Riva, frustrated and agitated, struggles to communicate with the crew, so Picard orders Commander Data (Brent Spiner) to find and learn Riva's sign language and act as translator. Picard offers to take Riva's place at the mediation but Riva believes the Solaian tribes will only cooperate with him. Riva is prepared to abandon the peace process and return to his home planet, accepting his failure but Counselor Troi (Marina Sirtis) inspires him to stay, suggesting that he turn his disadvantage into an advantage, recalling Riva's negotiating tactic. Riva returns to the meeting spot on the planet and to the crew's surprise, tells them that they should leave and that he will signal Starfleet when the negotiations are complete, as they may take several months. For the tribes to work with Riva, they will have to learn sign language from Riva, which will create a shared experience between them. Thus, Riva is turning his disadvantage of being unable to communicate into an advantage. The crew leaves Riva to await the tribe representatives.

==Production==
Howie Seago, who is deaf, approached the show's producers with the idea of a deaf mediator. The initial idea came from his wife, who is a fan of Star Trek. The writers originally wanted Seago's character to learn to speak after his chorus is killed, but Seago was opposed to the idea, as it could perpetuate the practice of forcing deaf children to speak.

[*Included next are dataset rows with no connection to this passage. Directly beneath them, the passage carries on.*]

-- ==== Sys2Proof/Machine/Access.lean ====
section
/-!
DEFINITION. Loads, stores and their kin from issue to the last answer: placing an access (R134, R138 to
R140), the store queue and forwarding (R132, R272), requests to slices and core memories in program order
(R120, R141), what a slice does with one (R124 to R129, R247 to R251), and the answers (R127, R128, R270).
-/

namespace Sys2Proof.Machine

open Sys2Proof

/-! ## Placing an access -/

/-- Where an access goes once its address has been checked, steered and translated. -/
inductive Go where
  | loc (l : Loc)
  | sys (r : SysReg)
  | trap (code : Nat) (tval : Word)
  | page (va : Word) (why : BitVec 2)
  /-- The walk waits for an entry of the tables. -/
  | wait
  deriving DecidableEq, Repr

/-- The requester of the executing thread. -/
def State.rqst (s : State) : Rqst := s.rqstOf s.cur (bit s.lv)

/-- Steer and, in the global window, translate an address of the executing thread (R140). `sysOk` admits
system space, which only LDD and STD reach (R145). -/
def State.place (s : State) (acc : Acc) (sysOk : Bool) (a : Word) : Go × State :=
  let pv := s.me.pv
  match s.steer s.cur pv a with
  | none => (.trap tAPERTURE a, s)
  | some (.sys r) => (if !sysOk then .trap tAPERTURE a else if pv then .sys r else .trap tPRIV a, s)
  | some (.loc l) => (.loc l, s)
  | some (.glob va) =>
    match s.translate (bayOf s.cur) .vlt s.rqst s.myHall.asid va acc pv with
    | (.phys pa, s) => (.loc (.glob pa), s)
    | (.fault why, s) => (.page a why, s)
    | (.wait, s) => (.wait, s)

/-- An access of the core stalls at issue while it overlaps an entry of its own range scoreboard (R148). -/
def State.ownScore (s : State) (l : Loc) (n : Nat) : Bool :=
  match l with
  | .spad c _ => c == s.cur && s.overScore l n
  | _ => false

/-- Do two places overlap? -/
def Loc.meets (l : Loc) (n : Nat) (l' : Loc) (m : Nat) : Bool :=
  match l, l' with
  | .glob a, .glob b => overlaps a n b m
  | .spad c a, .spad d b => c == d && overlaps a n b m
  | .vault c a, .vault d b => c == d && overlaps a n b m
  | .gal c a, .gal d b => c == d && overlaps a n b m
  | _, _ => false

/-- Do two places have one target: a slice, a scratchpad, a vault or a gallery (R120, R141)? -/
def Loc.sameTarget : Loc → Loc → Bool
  | .glob a, .glob b => homeSlice a == homeSlice b
  | .spad c _, .spad d _ => c == d
  | .vault c _, .vault d _ => c == d
  | .gal c _, .gal d _ => c == d
  | _, _ => false

/-- The place of a core among those that reach a scratchpad in one cycle: its owner first, then ascending core index (R141). -/
def reachKey (owner ck : Nat) : Nat := if ck = owner then 0 else ck + 1

/-- A core that comes later in the order of a cycle has reached these bytes of a scratchpad in this one: this core does so in
the next (R141). DEDUCED (log entry 32). -/
def State.outOfTurn (s : State) (ck : Nat) (l : Loc) (n : Nat) : Bool :=
  match l with
  | .spad c o =>
    let r := (s.core c).reach
    r.1 == s.cycle && r.2.any (fun e => decide (reachKey c ck < e.1) && overlaps e.2.1 e.2.2 o n)
  | _ => false

/-- A core reaches bytes of a scratchpad in this cycle (R141). -/
def Core.reached (d : Core) (cycle key o n : Nat) : Core :=
  { d with reach := (cycle, (key, o, n) :: (if d.reach.1 = cycle then d.reach.2 else [])) }

/-- A core reaches bytes of a core memory; those of a scratchpad are noted (R141). -/
def State.noteReach (s : State) (ck : Nat) (l : Loc) (n : Nat) : State :=
  match l with
  | .spad c o => s.updCore c (fun d => d.reached s.cycle (reachKey c ck) o n)
  | _ => s

/-- Is it global? -/
def Loc.isGlob : Loc → Bool
  | .glob _ => true
  | _ => false

/-- The tile where a core-memory place lies. -/
def Loc.tile : Loc → Nat
  | .spad c _ => tileOf c
  | .vault v _ => tileOfVault v
  | .gal t _ => t
  | .glob _ => 0

/-- The access has been performed at its target. -/
def Req.performed (r : Req) : Bool :=
  match r.st with
  | .done _ _ _ => true
  | _ => false

/-- The offset of a place in its memory: physical memory, a scratchpad, a vault or a gallery. -/
def Loc.off : Loc → Nat
  | .glob a => a
  | .spad _ o => o
  | .vault _ o => o
  | .gal _ o => o

/-- Does a request read or write the byte at offset `x` of its memory? -/
def Req.hasByte (r : Req) (x : Nat) : Bool :=
  decide (r.loc.off ≤ x) && decide (x < r.loc.off + r.n) && (r.n != 128 || r.bytes.getLsbD (x - r.loc.off))

/-- Does a request cover the bytes of a range that a mask names? -/
def Req.covers (r : Req) (l : Loc) (n : Nat) (need : BitVec 128) : Bool :=
  r.loc.meets r.n l n && (List.range n).all (fun i => !need.getLsbD i || r.hasByte (l.off + i))

/-- Does a request touch a byte of a range that a mask names? -/
def Req.touches (r : Req) (l : Loc) (n : Nat) (need : BitVec 128) : Bool :=
  r.loc.meets r.n l n && (List.range n).any (fun i => need.getLsbD i && r.hasByte (l.off + i))

/-- The data of a store as the bytes of a range that begins at a place. -/
def Req.dataAt (r : Req) (l : Loc) (n : Nat) : Nat :=
  if r.loc.off ≤ l.off then vecBytes r.data (l.off - r.loc.off) n
  else vecBytes (atByte (vecBytes r.data 0 r.n) (r.loc.off - l.off)) 0 n

/-- What the store queue holds of a load's bytes (R132): nothing, all of them in the newest store that
touches them, or only part. -/
inductive Fwd where
  | none | data (x : Nat) | partly
  deriving DecidableEq, Repr

/-- A near-memory command that the core has issued, and that is not yet accepted, will lock the line of a place, so that
its later loads are served by the slice after the command (R110, R281). -/
def State.nmAwaited (s : State) (l : Loc) : Bool :=
  match l with
  | .glob pa => s.cmds.any (fun c => c.core == s.cur && c.st == .locking && c.wants (lineOf pa) false)
  | _ => false

/-- Look for the newest pending store of the core that touches the bytes of a range that a mask names (R132, R272). Once that
store has been performed, the load reads at the target, so that it returns nothing older than a write that another thread
has put over it since (R269, R280). DEDUCED (log entry 19). -/
def State.forward (s : State) (l : Loc) (n : Nat) (need : BitVec 128) : Fwd :=
  if s.nmAwaited l then .none
  else
    match (s.flight.filter (fun r => r.core == s.cur && r.op == .store && r.touches l n need)).getLast? with
    | none => .none
    | some r => if !r.covers l n need then .partly else if r.performed then .none else .data (r.dataAt l n)

/-- A read-modify-write of the core whose answer is awaited touches the bytes, so that a load of them waits
(R269, R274). -/
def State.rmwAwaited (s : State) (l : Loc) (n : Nat) : Bool :=
  s.flight.any (fun r => r.core == s.cur && r.loc.meets r.n l n &&
    match r.op with
    | .amo _ _ => true
    | .rd _ _ => true
    | .xadd _ => true
    | .xrnd _ _ _ _ => true
    | _ => false)

/-- Contributions of a core to barrier words of a scratchpad that their unit has not received (R141, R257). -/
def State.contribsAt (s : State) (ck : Nat) (l : Loc) : List Contrib :=
  match l with
  | .spad c _ => (s.tile (tileOf c)).contribs.filter (fun q => q.core == c && q.src == ck)
  | _ => []

/-- The physical address of line `i` of a fill. -/
def MFill.pa (f : MFill) (i : Nat) : Nat :=
  let va := f.src.toNat + 128 * i
  ((f.pages.find? (fun p => p.1 == va / 65536)).getD (0, 0)).2 + va % 65536

/-- A fill that a core issued before the request `id` has still to read a line at a slice: the request keeps behind it
(R120, R150). -/
def State.fillAhead (s : State) (core id : Nat) (l : Loc) : Bool :=
  match l with
  | .glob pa => s.fills.any (fun f => f.core == core && decide (f.id < id) &&
      (List.range (f.count - f.i)).any (fun j => homeSlice (f.pa (f.i + j)) == homeSlice pa))
  | _ => false

/-- A push that a core issued before the request `id` is still on its way to the scratchpad of a place (R141, R333). -/
def State.pushAhead (s : State) (core id : Nat) (l : Loc) : Bool :=
  match l with
  | .spad c _ => s.qflight.any (fun m => m.pushBy core && m.core == c && decide (m.id < id))
  | _ => false

/-- Is there an access of the core to the target of a place that has not been performed? -/
def State.pendingAt (s : State) (l : Loc) : Bool :=
  s.flight.any (fun r => r.core == s.cur && r.loc.sameTarget l && !r.performed) || !(s.contribsAt s.cur l).isEmpty ||
    s.fillAhead s.cur s.ctr l || s.pushAhead s.cur s.ctr l

/-- A store or other write of the core to these bytes has not been acknowledged (R132, R269). -/
def State.unacked (s : State) (l : Loc) (n : Nat) : Bool :=
  s.flight.any (fun r => r.core == s.cur && r.loc.meets r.n l n &&
    match r.op with
    | .load => false
    | .pref => false
    | _ => true)

/-- Entries of a store queue (R132). -/
def storeCap : Nat := 16

/-- Stores in the store queue of the core. -/
def State.storesQueued (s : State) : Nat := (s.flight.filter (fun r => r.core == s.cur && r.op == .store)).length

/-- The store queue of the core is full (R132). -/
def State.storesFull (s : State) : Bool := decide (storeCap ≤ s.storesQueued)

/-- Send a request: it takes the next number and the witness of its slice (R128). -/
def State.send (s : State) (r : Req) : State :=
  let w := match r.loc with
    | .glob pa =>
      match s.me.wit.find? (fun e => e.1 == homeSlice pa) with
      | some e => some e.2.1
      | none => none
    | _ => none
  { s with flight := s.flight ++ [{ r with id := s.ctr, core := s.cur, lv := s.lv, pc := s.pc, wit := w }], ctr := s.ctr + 1 }

/-! ## Pending results of accesses -/

/-- The value of an element as its destination register receives it. -/
def extendTo (sext : Bool) (n x : Nat) : Nat := if sext then (sextN x (8 * n)).toNat else x

/-- Bytes arrive for a pending result; `whole` is a general register, extended to 64 bits (R134). -/
def Pend.take (p : Pend) (lane n : Nat) (sext : Bool) (x : Nat) : Pend :=
  let y := match p.dst with
    | some (.v _) => atByte x lane
    | _ => BitVec.ofNat 1024 (extendTo sext n x)
  { p with need := p.need - 1, val := p.val ||| y }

The producers were understanding of his concerns and wrote a new draft.

==Reception==
Zack Handlen of The A.V. Club rated the episode B− and wrote that the episode is "often painfully earnest in its philosophical meanderings, and it's nearly impossible to watch without snickering in places, but it's also thoughtful, sincere, and, if you can stop rolling your eyes long enough, inspiring." Tor.com gave it 4 out of 10.